Brief: The first line of the data below and every line after it, through the one with "0 on and 0 elsewhere, the", must be transcribed without change.
══════════════════════════════
/-- The extent is hidden (10_state.md R26): two states that differ only in it take the same steps and the same runs, to
states that differ at most in it, and answer every host operation alike. `needs_input` reads with `Peek`, so there both
states are within the invariant. -/
def Obligations.ExtentIsUnobservable : Prop :=
  ∀ (s : State) (e : Nat),
    (∀ t, step s = .next t → ∃ e', step { s with ext := e } = .next { t with ext := e' }) ∧
    (∀ n, (run n { s with ext := e }).1 = (run n s).1 ∧
      ∃ e', (run n { s with ext := e }).2 = { (run n s).2 with ext := e' }) ∧
    (∀ a, (getMemory a { s with ext := e }).1 = (getMemory a s).1 ∧
      ∃ e', (getMemory a { s with ext := e }).2 = { (getMemory a s).2 with ext := e' }) ∧
    (∀ a v, (setMemory a v { s with ext := e }).1 = (setMemory a v s).1 ∧
      ∃ e', (setMemory a v { s with ext := e }).2 = { (setMemory a v s).2 with ext := e' }) ∧
    (∀ v, (pushInput v { s with ext := e }).1 = (pushInput v s).1 ∧
      (pushInput v { s with ext := e }).2 = { (pushInput v s).2 with ext := e }) ∧
    (popOutput { s with ext := e }).1 = (popOutput s).1 ∧
    (popOutput { s with ext := e }).2 = { (popOutput s).2 with ext := e } ∧
    (StateInv s → StateInv { s with ext := e } → needsInput { s with ext := e } = needsInput s)

/-! ### Construction (70_reset_and_hazards.md) -/

/-- The state right after construction from a program that fits (10_state.md R35): memory holds the program from address
0 on and 0 elsewhere, the extent is its length, the program counter and the relative base are 0, the output queue is
empty, the input queue is empty or holds the fixed input value under the policy `once`, the status is Runnable and there
is no fault. -/
def Obligations.ConstructionState : Prop :=
  ∀ (cfg : Config) (p : List Word), p.length ≤ cfg.memCapacity → cfg.memCapacity ≤ maxCapacity →
    ∃ s, construct cfg p = some s ∧ (∀ a : Nat, memGet s.mem a = p.getD a 0) ∧ s.ext = p.length ∧ s.pc = 0 ∧
      s.rb = 0 ∧ s.outq = [] ∧ s.status = .runnable ∧ s.fault = none ∧ s.cfg = cfg ∧
      (cfg.fixedInput = none → s.inq = []) ∧
      (∀ v, cfg.fixedInput = some v → s.inq = if cfg.fixedInputPolicy = .once then [v] else [])

/-- A program longer than the capacity is refused: no instance is constructed (R252). -/
def Obligations.LongProgramIsRefused : Prop :=
  ∀ (cfg : Config) (p : List Word), cfg.memCapacity < p.length → construct cfg p = none

/-! ### The host port (60_exceptions.md) and the run loop (40_execution_cycle.md R130 to R134) -/

/-- `push_input` appends at the back, without limit or fault, before, between and after runs (R217); after Halt the value
is never consumed. -/
def Obligations.PushInputAppends : Prop :=
  ∀ (v : Word) (s : State), s.status ≠ .faulted →
    pushInput v s = (.value (), { s with inq := s.inq ++ [v] }) ∧
    (s.status = .halted → ∀ n, run n (pushInput v s).2 = (.halted, (pushInput v s).2))

/-- `pop_output` removes and returns the oldest output; on an empty queue it takes QueueUnderflow with origin Host and
returns it (R218). -/
def Obligations.PopOutputTakesTheOldest : Prop :=
  ∀ s : State, s.status ≠ .faulted →
    (∀ v q, s.outq = v :: q → popOutput s = (.value v, { s with outq := q })) ∧
    (s.outq = [] →
      popOutput s = (.fault (some { cause := .queueUnderflow, origin := .host, pc := s.pc }),
        takeFault .host .queueUnderflow s))

/-- `get_memory` and `set_memory` read and write one cell with growth, or take an address fault with origin Host and
change nothing else (R222, R223). -/
def Obligations.HostMemoryAccess : Prop :=
  ∀ (a v : Word) (s : State), s.status ≠ .faulted →
    (0 ≤ a.toInt → a.toInt < s.cfg.memCapacity →
      getMemory a s = (.value (memGet s.mem a.toInt.toNat), { s with ext := extTouch s.ext a.toInt.toNat }) ∧
      setMemory a v s =
        (.value (), { s with mem := memSet s.mem a.toInt.toNat v, ext := extTouch s.ext a.toInt.toNat })) ∧
    (∀ c, addrFault s a.toInt = some c →
      getMemory a s = (.fault (takeFault .host c s).fault, takeFault .host c s) ∧
      setMemory a v s = (.fault (takeFault .host c s).fault, takeFault .host c s))

/-- On a Faulted instance `push_input`, `pop_output`, `get_memory`, `set_memory` and `run` change nothing and return the
recorded fault; a host operation that itself faults moves the instance to Faulted (R226). -/
def Obligations.FaultedInstanceRefuses : Prop :=
  ∀ (s : State) (a v : Word) (n : Nat),
    (s.status = .faulted →
      pushInput v s = (.fault s.fault, s) ∧ popOutput s = (.fault s.fault, s) ∧
      getMemory a s = (.fault s.fault, s) ∧ setMemory a v s = (.fault s.fault, s) ∧
      run n s = (.faulted s.fault, s)) ∧
    (∀ f, (popOutput s).1 = .fault f → (popOutput s).2.status = .faulted ∧ (popOutput s).2.fault = f) ∧
    (∀ f, (getMemory a s).1 = .fault f → (getMemory a s).2.status = .faulted ∧ (getMemory a s).2.fault = f) ∧
    (∀ f, (setMemory a v s).1 = .fault f → (setMemory a v s).2.status = .faulted ∧ (setMemory a v s).2.fault = f)

/-- The host never changes the program counter or the relative base (10_state.md R22, R24), nor a status but to Faulted
(R29). -/
def Obligations.HostLeavesRegisters : Prop :=
  ∀ s t : State, ((∃ v, t = (pushInput v s).2) ∨ t = (popOutput s).2 ∨ (∃ a, t = (getMemory a s).2) ∨
      ∃ a v, t = (setMemory a v s).2) →
    t.pc = s.pc ∧ t.rb = s.rb ∧ t.cfg = s.cfg ∧ (t.status = s.status ∨ t.status = .faulted)
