-- ==== Sys2Proof/Laws/Exec.lean ====
section
/-!
SUPPORT. What the shared instruction shapes do, and one inversion lemma for exec: everything a completed, blocked or
faulting instruction can have done to the state.
-/

namespace Sys2Proof.Machine

/-! ### Bounds -/

theorem addrFault_bound {s : State} {a : Int} (h : addrFault s a = none) : a.toNat < s.cfg.memCapacity := by
  have := addrFault_none h
  omega

theorem readFault_fetch {s : State} {k : Nat} {m : Mode} (h : readFault s k m = none) :
    s.pc + k < s.cfg.memCapacity := by
  unfold readFault at h
  cases hf : addrFault s ((s.pc : Int) + k) with
  | some c => simp [hf] at h
  | none =>
    have := addrFault_none hf
    omega

theorem writeFault_fetch {s : State} {k : Nat} {m : Mode} (h : writeFault s k m = none) :
    s.pc + k < s.cfg.memCapacity := by
  unfold writeFault at h
  cases hf : addrFault s ((s.pc : Int) + k) with
  | some c => simp [hf] at h
  | none =>
    have := addrFault_none hf
    omega

theorem extParam_le {s : State} {k : Nat} {m : Mode} (h : readFault s k m = none) {e : Nat}
    (he : e ≤ s.cfg.memCapacity) : extParam s k m e ≤ s.cfg.memCapacity := by
  have hk := readFault_fetch h
  unfold extParam
  unfold readFault at h
  cases hf : addrFault s ((s.pc : Int) + k) with
  | some c => simp [hf] at h
  | none =>
    simp only [hf] at h
    split
    · exact extTouch_le he hk
    · rename_i a ha
      simp only [ha] at h
      exact extTouch_le (extTouch_le he hk) (addrFault_bound h)

theorem readFault_legal {s : State} {k : Nat} {m : Mode} {c : Cause} (h : readFault s k m = some c) (o : Origin) :
    causeLegal s.cfg.memCapacity o c := by
  unfold readFault at h
  split at h
  · rename_i hf
    cases h
    exact addrFault_legal hf o
  · split at h
    · simp at h
    · exact addrFault_legal h o

theorem writeFault_legal {s : State} {k : Nat} {m : Mode} {c : Cause} (hk : k = 1 ∨ k = 3)
    (h : writeFault s k m = some c) : causeLegal s.cfg.memCapacity .core c := by
  unfold writeFault at h
  split at h
  · rename_i hf
    cases h
    exact addrFault_legal hf _
  · split at h
    · cases h
      exact ⟨rfl, hk⟩
    · exact addrFault_legal h _

/-! ### A fault taken by an instruction -/

theorem finish_raise_taken {c : Cause} {s s' : State} {e : Nat} (h : s' = { s with ext := e }) (he : s.ext ≤ e) :
    ∃ t, finish (.raise c s') = .next t ∧ FaultTaken c s t :=
  ⟨_, rfl, e, he, by subst h; rfl⟩

/-! ### Format F3 -/

theorem threeOperandFault_none {s : State} {m1 m2 m3 : Mode} (h : threeOperandFault s m1 m2 m3 = none) :
    readFault s 1 m1 = none ∧ readFault s 2 m2 = none ∧ writeFault s 3 m3 = none := by
  unfold threeOperandFault at h
  cases h1 : readFault s 1 m1 <;> cases h2 : readFault s 2 m2 <;> simp_all

/-- With no parameter fault and a result, format F3 writes it and moves on. -/
theorem threeOperand_ok {f : Word → Word → State → Res Word} {s : State} {m1 m2 m3 : Mode} {r : Word}
    (h : threeOperandFault s m1 m2 m3 = none)
    (hf : ∀ s', f (operandValue s 1 m1) (operandValue s 2 m2) s' = .ok r s') :
    ∃ d : Int, operandAddr s 3 m3 = some d ∧ addrFault s d = none ∧
      threeOperand f m1 m2 m3 s =
        .next { s with mem := memSet s.mem d.toNat r, ext := extThree s m1 m2 m3, pc := s.pc + 4 } := by
  obtain ⟨h1, h2, h3⟩ := threeOperandFault_none h
  obtain ⟨d, hd, hd', hw⟩ := writeParam_ok h3 (extParam s 2 m2 (extParam s 1 m1 s.ext))
  refine ⟨d, hd, hd', ?_⟩
  unfold threeOperand extThree
  have e1 := readParam_ok h1 s.ext
  have e2 := readParam_ok h2 (extParam s 1 m1 s.ext)
  rw [e1]
  simp only [andThen_ok, e2, hw, hf, finish_ok, store_eq, advance]
  rw [extParam.eq_def s 3 m3]
  simp only [hd]

/-- A parameter fault of format F3 is taken. -/
theorem threeOperand_fault {f : Word → Word → State → Res Word} {s : State} {m1 m2 m3 : Mode} {c : Cause}
    (h : threeOperandFault s m1 m2 m3 = some c) :
    ∃ t, threeOperand f m1 m2 m3 s = .next t ∧ FaultTaken c s t := by
  unfold threeOperandFault at h
  unfold threeOperand
  cases h1 : readFault s 1 m1 with
  | some c1 =>
    obtain ⟨e, he, hr⟩ := readParam_raise h1 s.ext
    simp only [h1, Option.some.injEq] at h
    rw [hr, ← h]
    exact finish_raise_taken rfl he
  | none =>
    have hr1 := readParam_ok h1 s.ext
    have le1 := le_extParam s 1 m1 s.ext
    rw [hr1]
    simp only [h1] at h
    cases h2 : readFault s 2 m2 with
    | some c2 =>
      obtain ⟨e, he, hr⟩ := readParam_raise h2 (extParam s 1 m1 s.ext)
      simp only [h2, Option.some.injEq] at h
      simp only [andThen_ok, hr, ← h]
      exact finish_raise_taken rfl (Nat.le_trans le1 he)
    | none =>
      have hr2 := readParam_ok h2 (extParam s 1 m1 s.ext)
      have le2 := le_extParam s 2 m2 (extParam s 1 m1 s.ext)
      simp only [h2] at h
      obtain ⟨e, he, hr⟩ := writeParam_raise h (extParam s 2 m2 (extParam s 1 m1 s.ext))
      simp only [andThen_ok, hr2, hr]
      exact finish_raise_taken rfl (Nat.le_trans le1 (Nat.le_trans le2 he))

/-- A fault of format F3's computation is taken after all its parameters are resolved. -/
theorem threeOperand_raise {f : Word → Word → State → Res Word} {s : State} {m1 m2 m3 : Mode} {c : Cause}
    (h : threeOperandFault s m1 m2 m3 = none)
    (hf : ∀ s', f (operandValue s 1 m1) (operandValue s 2 m2) s' = .raise c s') :
    ∃ t, threeOperand f m1 m2 m3 s = .next t ∧ FaultTaken c s t := by
  obtain ⟨h1, h2, h3⟩ := threeOperandFault_none h
  obtain ⟨d, -, -, hw⟩ := writeParam_ok h3 (extParam s 2 m2 (extParam s 1 m1 s.ext))
  have e1 := readParam_ok h1 s.ext
  have e2 := readParam_ok h2 (extParam s 1 m1 s.ext)
  have le1 := le_extParam s 1 m1 s.ext
  have le2 := le_extParam s 2 m2 (extParam s 1 m1 s.ext)
  have le3 := le_extTouch (extParam s 2 m2 (extParam s 1 m1 s.ext)) (s.pc + 3)
  unfold threeOperand
  rw [e1]
  simp only [andThen_ok, e2, hw, hf]
  exact finish_raise_taken rfl (Nat.le_trans le1 (Nat.le_trans le2 le3))

/-! ### Format F2R -/

theorem twoOperandFault_none {s : State} {m1 m2 : Mode} (h : twoOperandFault s m1 m2 = none) :
    readFault s 1 m1 = none ∧ readFault s 2 m2 = none := by
  unfold twoOperandFault at h
  cases h1 : readFault s 1 m1 <;> simp_all

/-- A jump whose parameters resolve: taken to a target that is no negative number, taken to a negative one, or not
taken. -/
theorem conditionalJump_eq {taken : Word → Bool} {s : State} {m1 m2 : Mode}
    (h : twoOperandFault s m1 m2 = none) :
    conditionalJump taken m1 m2 s =
      if taken (operandValue s 1 m1) then
        if (operandValue s 2 m2).toInt < 0 then
          .next { takeFault .core (.negativeAddress (operandValue s 2 m2).toInt) s with ext := extTwo s m1 m2 }
        else .next { s with pc := (operandValue s 2 m2).toInt.toNat, ext := extTwo s m1 m2 }
      else .next { s with pc := s.pc + 3, ext := extTwo s m1 m2 } := by
  obtain ⟨h1, h2⟩ := twoOperandFault_none h
  have e1 := readParam_ok h1 s.ext
  have e2 := readParam_ok h2 (extParam s 1 m1 s.ext)
  unfold conditionalJump extTwo
  rw [e1]
  simp only [andThen_ok, e2]
  split
  · split <;> rfl
  · rfl

/-- A parameter fault of format F2R is taken, whether or not the jump would be. -/
theorem conditionalJump_fault {taken : Word → Bool} {s : State} {m1 m2 : Mode} {c : Cause}
    (h : twoOperandFault s m1 m2 = some c) :
    ∃ t, conditionalJump taken m1 m2 s = .next t ∧ FaultTaken c s t := by
  unfold twoOperandFault at h
  unfold conditionalJump
  cases h1 : readFault s 1 m1 with
  | some c1 =>
    obtain ⟨e, he, hr⟩ := readParam_raise h1 s.ext
    simp only [h1, Option.some.injEq] at h
    rw [hr, ← h]
    exact finish_raise_taken rfl he
  | none =>
    have hr1 := readParam_ok h1 s.ext
    simp only [h1] at h
    obtain ⟨e, he, hr⟩ := readParam_raise h (extParam s 1 m1 s.ext)
    rw [hr1]
    simp only [andThen_ok, hr]
    exact finish_raise_taken rfl (Nat.le_trans (le_extParam s 1 m1 s.ext) he)

/-! ### Format F1R -/

/-- A parameter without a fault gives its value to what the instruction does with it. -/
theorem oneOperand_eq {f : Word → State → Res Unit} {s : State} {m1 : Mode} (h : readFault s 1 m1 = none) :
    oneOperand f m1 s =
      finish (andThen (f (operandValue s 1 m1) { s with ext := extParam s 1 m1 s.ext })
        fun _ s2 => .ok () (advance 2 s2)) := by
  unfold oneOperand
  rw [readParam_ok h s.ext]
  rfl

/-- A parameter fault of format F1R is taken. -/
theorem oneOperand_fault {f : Word → State → Res Unit} {s : State} {m1 : Mode} {c : Cause}
    (h : readFault s 1 m1 = some c) :
    ∃ t, oneOperand f m1 s = .next t ∧ FaultTaken c s t := by
  obtain ⟨e, he, hr⟩ := readParam_raise h s.ext
  unfold oneOperand
  rw [hr]
  exact finish_raise_taken rfl he

end Sys2Proof.Machine
end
══════════════════════════════
Solved exercise:
/-- The extent is hidden (10_state.md R26): two states that differ only in it take the same steps and the same runs, to
states that differ at most in it, and answer every host operation alike. `needs_input` reads with `Peek`, so there both
states are within the invariant. -/
def Obligations.ExtentIsUnobservable : Prop :=
  ∀ (s : State) (e : Nat),
    (∀ t, step s = .next t → ∃ e', step { s with ext := e } = .next { t with ext := e' }) ∧
    (∀ n, (run n { s with ext := e }).1 = (run n s).1 ∧
      ∃ e', (run n { s with ext := e }).2 = { (run n s).2 with ext := e' }) ∧
    (∀ a, (getMemory a { s with ext := e }).1 = (getMemory a s).1 ∧
      ∃ e', (getMemory a { s with ext := e }).2 = { (getMemory a s).2 with ext := e' }) ∧
    (∀ a v, (setMemory a v { s with ext := e }).1 = (setMemory a v s).1 ∧
      ∃ e', (setMemory a v { s with ext := e }).2 = { (setMemory a v s).2 with ext := e' }) ∧
    (∀ v, (pushInput v { s with ext := e }).1 = (pushInput v s).1 ∧
      (pushInput v { s with ext := e }).2 = { (pushInput v s).2 with ext := e }) ∧
    (popOutput { s with ext := e }).1 = (popOutput s).1 ∧
    (popOutput { s with ext := e }).2 = { (popOutput s).2 with ext := e } ∧
    (StateInv s → StateInv { s with ext := e } → needsInput { s with ext := e } = needsInput s)

/-! ### Construction (70_reset_and_hazards.md) -/

/-- The state right after construction from a program that fits (10_state.md R35): memory holds the program from address
0 on and 0 elsewhere, the extent is its length, the program counter and the relative base are 0, the output queue is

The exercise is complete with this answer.